Given records START

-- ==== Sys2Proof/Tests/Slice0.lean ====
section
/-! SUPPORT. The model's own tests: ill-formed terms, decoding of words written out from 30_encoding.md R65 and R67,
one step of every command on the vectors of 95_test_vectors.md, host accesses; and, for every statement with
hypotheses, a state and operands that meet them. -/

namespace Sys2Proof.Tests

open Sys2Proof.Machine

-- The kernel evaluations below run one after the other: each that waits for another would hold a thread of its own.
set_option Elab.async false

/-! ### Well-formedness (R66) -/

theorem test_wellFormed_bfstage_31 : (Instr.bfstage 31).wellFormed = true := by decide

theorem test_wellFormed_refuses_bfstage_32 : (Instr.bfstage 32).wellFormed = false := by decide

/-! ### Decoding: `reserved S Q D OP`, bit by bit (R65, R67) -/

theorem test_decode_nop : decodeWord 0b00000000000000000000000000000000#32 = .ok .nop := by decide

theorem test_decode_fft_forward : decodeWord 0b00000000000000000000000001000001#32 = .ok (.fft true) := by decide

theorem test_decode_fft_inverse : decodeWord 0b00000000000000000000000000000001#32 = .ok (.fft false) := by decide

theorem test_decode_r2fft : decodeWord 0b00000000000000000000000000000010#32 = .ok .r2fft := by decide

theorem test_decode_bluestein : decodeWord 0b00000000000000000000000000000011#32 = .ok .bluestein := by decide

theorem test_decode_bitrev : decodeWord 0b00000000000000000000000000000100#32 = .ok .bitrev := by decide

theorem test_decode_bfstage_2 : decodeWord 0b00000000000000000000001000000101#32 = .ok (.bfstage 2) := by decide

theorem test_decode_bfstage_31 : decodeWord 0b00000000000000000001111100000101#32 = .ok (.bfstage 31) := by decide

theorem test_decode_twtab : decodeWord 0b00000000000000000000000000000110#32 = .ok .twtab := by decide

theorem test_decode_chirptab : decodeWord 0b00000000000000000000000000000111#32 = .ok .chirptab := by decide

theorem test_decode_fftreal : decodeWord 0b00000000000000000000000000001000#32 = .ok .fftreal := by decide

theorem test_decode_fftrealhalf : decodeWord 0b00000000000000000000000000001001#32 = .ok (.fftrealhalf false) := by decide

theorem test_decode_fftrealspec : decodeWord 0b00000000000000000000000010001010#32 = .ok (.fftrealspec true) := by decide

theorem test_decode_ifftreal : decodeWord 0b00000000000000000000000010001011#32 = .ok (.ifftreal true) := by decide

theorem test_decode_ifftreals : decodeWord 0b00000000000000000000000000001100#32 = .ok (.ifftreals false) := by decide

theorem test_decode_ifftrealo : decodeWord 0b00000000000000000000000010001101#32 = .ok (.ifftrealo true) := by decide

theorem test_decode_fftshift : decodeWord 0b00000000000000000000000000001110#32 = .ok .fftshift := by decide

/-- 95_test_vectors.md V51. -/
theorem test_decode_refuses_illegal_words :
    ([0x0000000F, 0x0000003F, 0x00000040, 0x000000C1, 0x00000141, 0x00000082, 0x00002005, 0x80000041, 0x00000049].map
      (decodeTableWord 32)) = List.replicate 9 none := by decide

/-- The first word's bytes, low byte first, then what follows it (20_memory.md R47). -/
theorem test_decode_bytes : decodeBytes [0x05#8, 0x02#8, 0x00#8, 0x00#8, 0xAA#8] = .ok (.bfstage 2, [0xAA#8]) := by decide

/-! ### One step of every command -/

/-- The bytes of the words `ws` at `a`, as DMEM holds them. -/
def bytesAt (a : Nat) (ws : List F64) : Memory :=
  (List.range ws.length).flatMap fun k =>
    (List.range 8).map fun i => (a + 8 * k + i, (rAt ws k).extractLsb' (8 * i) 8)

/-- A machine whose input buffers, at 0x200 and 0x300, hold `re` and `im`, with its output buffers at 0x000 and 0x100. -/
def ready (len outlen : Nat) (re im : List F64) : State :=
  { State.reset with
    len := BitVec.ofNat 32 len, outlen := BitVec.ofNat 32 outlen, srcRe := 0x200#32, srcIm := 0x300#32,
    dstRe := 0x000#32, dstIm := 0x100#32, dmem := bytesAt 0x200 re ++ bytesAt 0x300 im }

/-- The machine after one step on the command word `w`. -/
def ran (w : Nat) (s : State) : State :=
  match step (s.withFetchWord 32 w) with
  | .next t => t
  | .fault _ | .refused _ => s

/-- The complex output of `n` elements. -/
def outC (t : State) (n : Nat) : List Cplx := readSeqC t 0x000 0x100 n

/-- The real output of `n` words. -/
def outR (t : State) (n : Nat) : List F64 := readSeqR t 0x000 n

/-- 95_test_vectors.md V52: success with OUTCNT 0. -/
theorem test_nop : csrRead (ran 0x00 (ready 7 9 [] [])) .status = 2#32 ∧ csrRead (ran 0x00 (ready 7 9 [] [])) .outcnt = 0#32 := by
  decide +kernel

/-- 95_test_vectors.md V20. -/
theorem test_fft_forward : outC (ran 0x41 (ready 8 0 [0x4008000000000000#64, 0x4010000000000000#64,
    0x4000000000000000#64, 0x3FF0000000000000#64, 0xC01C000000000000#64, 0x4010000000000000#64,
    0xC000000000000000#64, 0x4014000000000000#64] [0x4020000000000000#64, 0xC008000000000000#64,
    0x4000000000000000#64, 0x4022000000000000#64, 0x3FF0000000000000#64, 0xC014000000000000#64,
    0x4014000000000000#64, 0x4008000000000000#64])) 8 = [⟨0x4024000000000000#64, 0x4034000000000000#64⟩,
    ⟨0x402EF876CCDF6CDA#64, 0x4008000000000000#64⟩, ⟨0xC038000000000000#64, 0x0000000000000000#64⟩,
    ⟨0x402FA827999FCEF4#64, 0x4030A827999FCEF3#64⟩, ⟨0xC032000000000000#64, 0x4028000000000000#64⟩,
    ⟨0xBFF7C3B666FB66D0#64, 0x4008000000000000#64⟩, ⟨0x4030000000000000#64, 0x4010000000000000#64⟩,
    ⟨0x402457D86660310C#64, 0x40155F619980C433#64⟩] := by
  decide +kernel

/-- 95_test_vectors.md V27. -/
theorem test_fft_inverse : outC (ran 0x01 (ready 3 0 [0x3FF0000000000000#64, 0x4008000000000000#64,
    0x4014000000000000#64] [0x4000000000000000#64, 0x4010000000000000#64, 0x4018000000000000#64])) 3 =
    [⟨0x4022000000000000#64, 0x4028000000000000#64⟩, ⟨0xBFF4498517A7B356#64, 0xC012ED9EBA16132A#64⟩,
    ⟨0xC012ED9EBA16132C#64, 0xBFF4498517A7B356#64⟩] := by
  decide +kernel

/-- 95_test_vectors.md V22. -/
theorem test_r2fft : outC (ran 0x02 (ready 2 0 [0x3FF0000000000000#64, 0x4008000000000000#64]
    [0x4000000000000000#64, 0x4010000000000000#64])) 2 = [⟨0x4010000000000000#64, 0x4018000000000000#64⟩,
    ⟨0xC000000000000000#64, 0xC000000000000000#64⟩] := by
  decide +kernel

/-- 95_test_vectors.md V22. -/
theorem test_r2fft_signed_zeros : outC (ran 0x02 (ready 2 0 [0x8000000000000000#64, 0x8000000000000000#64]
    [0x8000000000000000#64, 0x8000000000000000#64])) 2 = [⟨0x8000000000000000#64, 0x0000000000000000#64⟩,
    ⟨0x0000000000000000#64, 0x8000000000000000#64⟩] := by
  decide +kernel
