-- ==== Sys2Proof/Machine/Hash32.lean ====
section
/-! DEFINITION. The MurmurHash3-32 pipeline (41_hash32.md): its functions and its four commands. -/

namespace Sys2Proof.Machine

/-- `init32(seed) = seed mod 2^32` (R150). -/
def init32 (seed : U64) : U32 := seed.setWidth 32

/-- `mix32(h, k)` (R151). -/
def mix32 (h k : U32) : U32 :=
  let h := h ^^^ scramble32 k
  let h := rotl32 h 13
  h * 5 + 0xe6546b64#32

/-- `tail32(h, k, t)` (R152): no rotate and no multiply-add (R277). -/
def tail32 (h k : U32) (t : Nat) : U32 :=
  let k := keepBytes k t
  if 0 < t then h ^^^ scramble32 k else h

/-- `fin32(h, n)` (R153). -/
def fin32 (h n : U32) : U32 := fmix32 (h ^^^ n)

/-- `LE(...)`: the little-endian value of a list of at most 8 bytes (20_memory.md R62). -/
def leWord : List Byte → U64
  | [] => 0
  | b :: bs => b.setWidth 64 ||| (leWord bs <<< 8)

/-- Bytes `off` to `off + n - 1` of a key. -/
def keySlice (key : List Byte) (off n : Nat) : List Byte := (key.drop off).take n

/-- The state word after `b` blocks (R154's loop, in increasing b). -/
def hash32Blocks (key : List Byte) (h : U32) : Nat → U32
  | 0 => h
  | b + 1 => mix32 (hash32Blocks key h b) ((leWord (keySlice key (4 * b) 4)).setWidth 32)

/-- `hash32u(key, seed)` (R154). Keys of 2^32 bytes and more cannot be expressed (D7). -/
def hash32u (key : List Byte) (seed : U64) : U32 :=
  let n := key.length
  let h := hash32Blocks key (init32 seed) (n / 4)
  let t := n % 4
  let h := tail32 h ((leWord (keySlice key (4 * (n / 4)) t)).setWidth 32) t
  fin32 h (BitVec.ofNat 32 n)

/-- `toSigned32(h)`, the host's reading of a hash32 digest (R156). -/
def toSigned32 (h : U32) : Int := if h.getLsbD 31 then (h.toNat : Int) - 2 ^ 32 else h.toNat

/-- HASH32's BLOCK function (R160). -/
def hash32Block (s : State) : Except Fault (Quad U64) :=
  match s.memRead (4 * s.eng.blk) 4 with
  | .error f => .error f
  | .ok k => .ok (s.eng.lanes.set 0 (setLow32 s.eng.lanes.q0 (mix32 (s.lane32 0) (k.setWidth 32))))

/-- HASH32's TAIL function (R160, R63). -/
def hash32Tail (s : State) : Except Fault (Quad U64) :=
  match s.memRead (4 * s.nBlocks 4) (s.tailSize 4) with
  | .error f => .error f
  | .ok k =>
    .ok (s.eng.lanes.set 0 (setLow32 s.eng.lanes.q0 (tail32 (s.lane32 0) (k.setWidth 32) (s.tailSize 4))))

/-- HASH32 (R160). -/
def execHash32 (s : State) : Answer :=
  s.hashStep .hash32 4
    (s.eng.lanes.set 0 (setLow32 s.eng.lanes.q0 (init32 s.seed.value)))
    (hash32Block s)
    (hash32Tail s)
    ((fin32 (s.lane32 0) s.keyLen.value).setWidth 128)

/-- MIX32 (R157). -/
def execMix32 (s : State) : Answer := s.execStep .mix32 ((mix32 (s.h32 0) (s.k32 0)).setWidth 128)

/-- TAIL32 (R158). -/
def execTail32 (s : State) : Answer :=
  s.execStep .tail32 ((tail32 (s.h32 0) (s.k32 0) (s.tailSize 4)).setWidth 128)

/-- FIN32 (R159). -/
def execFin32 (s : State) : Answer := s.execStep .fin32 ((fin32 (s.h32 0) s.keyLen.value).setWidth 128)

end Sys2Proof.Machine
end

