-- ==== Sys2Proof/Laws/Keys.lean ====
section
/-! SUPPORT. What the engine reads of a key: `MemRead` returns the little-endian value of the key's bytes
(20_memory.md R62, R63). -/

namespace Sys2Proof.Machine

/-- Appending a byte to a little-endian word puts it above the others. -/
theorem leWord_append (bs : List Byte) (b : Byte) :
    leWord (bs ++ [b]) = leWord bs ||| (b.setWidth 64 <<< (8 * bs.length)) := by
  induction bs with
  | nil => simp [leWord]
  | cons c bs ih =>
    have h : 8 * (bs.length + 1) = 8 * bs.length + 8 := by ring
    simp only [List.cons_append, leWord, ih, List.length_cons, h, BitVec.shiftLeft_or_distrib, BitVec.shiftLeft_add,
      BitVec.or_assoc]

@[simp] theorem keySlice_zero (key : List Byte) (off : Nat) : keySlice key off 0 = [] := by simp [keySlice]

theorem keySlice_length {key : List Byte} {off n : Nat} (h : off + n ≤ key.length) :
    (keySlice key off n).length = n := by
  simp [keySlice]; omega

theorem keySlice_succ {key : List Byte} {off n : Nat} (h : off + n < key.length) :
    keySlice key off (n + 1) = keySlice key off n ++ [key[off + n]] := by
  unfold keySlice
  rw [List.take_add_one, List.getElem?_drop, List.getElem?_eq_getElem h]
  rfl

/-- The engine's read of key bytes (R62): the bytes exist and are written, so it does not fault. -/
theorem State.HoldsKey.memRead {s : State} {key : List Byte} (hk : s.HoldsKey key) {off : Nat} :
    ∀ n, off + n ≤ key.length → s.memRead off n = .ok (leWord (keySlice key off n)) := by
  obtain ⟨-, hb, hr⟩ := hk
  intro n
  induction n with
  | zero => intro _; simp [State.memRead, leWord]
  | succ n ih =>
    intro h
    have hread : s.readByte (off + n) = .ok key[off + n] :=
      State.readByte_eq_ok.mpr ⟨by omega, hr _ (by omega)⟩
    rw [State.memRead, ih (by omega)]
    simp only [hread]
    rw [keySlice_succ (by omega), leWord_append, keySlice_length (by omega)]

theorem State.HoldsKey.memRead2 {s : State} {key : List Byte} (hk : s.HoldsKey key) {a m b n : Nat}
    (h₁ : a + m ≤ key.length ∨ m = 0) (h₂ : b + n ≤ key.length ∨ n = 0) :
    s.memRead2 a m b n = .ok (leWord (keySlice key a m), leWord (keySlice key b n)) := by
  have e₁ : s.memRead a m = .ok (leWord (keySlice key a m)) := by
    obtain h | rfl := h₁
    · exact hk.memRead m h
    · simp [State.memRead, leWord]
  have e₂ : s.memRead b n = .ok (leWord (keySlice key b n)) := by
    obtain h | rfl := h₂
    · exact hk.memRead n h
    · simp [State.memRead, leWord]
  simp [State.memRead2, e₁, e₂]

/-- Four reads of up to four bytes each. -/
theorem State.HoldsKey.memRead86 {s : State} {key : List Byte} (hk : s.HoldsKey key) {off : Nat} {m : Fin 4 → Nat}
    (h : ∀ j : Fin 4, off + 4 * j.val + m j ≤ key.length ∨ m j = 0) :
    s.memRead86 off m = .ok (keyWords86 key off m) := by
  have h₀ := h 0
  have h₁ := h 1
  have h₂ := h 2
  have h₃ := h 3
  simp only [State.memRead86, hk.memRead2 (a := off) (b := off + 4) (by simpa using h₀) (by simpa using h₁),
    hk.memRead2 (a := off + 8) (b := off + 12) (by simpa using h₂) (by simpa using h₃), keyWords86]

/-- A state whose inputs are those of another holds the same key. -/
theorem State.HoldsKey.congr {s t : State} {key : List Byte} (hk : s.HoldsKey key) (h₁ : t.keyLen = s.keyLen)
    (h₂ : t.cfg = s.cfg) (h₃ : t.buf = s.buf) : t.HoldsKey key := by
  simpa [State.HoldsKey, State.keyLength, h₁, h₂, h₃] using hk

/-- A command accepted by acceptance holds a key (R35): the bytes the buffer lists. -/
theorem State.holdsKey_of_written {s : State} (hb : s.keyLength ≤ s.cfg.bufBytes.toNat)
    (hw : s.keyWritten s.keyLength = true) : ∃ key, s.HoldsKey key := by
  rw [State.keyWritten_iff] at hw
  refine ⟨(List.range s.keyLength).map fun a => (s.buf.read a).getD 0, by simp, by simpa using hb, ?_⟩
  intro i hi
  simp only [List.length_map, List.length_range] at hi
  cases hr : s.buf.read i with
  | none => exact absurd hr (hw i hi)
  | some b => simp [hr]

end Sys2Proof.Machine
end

Given records END

**Required work:**
Please give the count of lines above with "output", nothing else.

**Written solution:**
3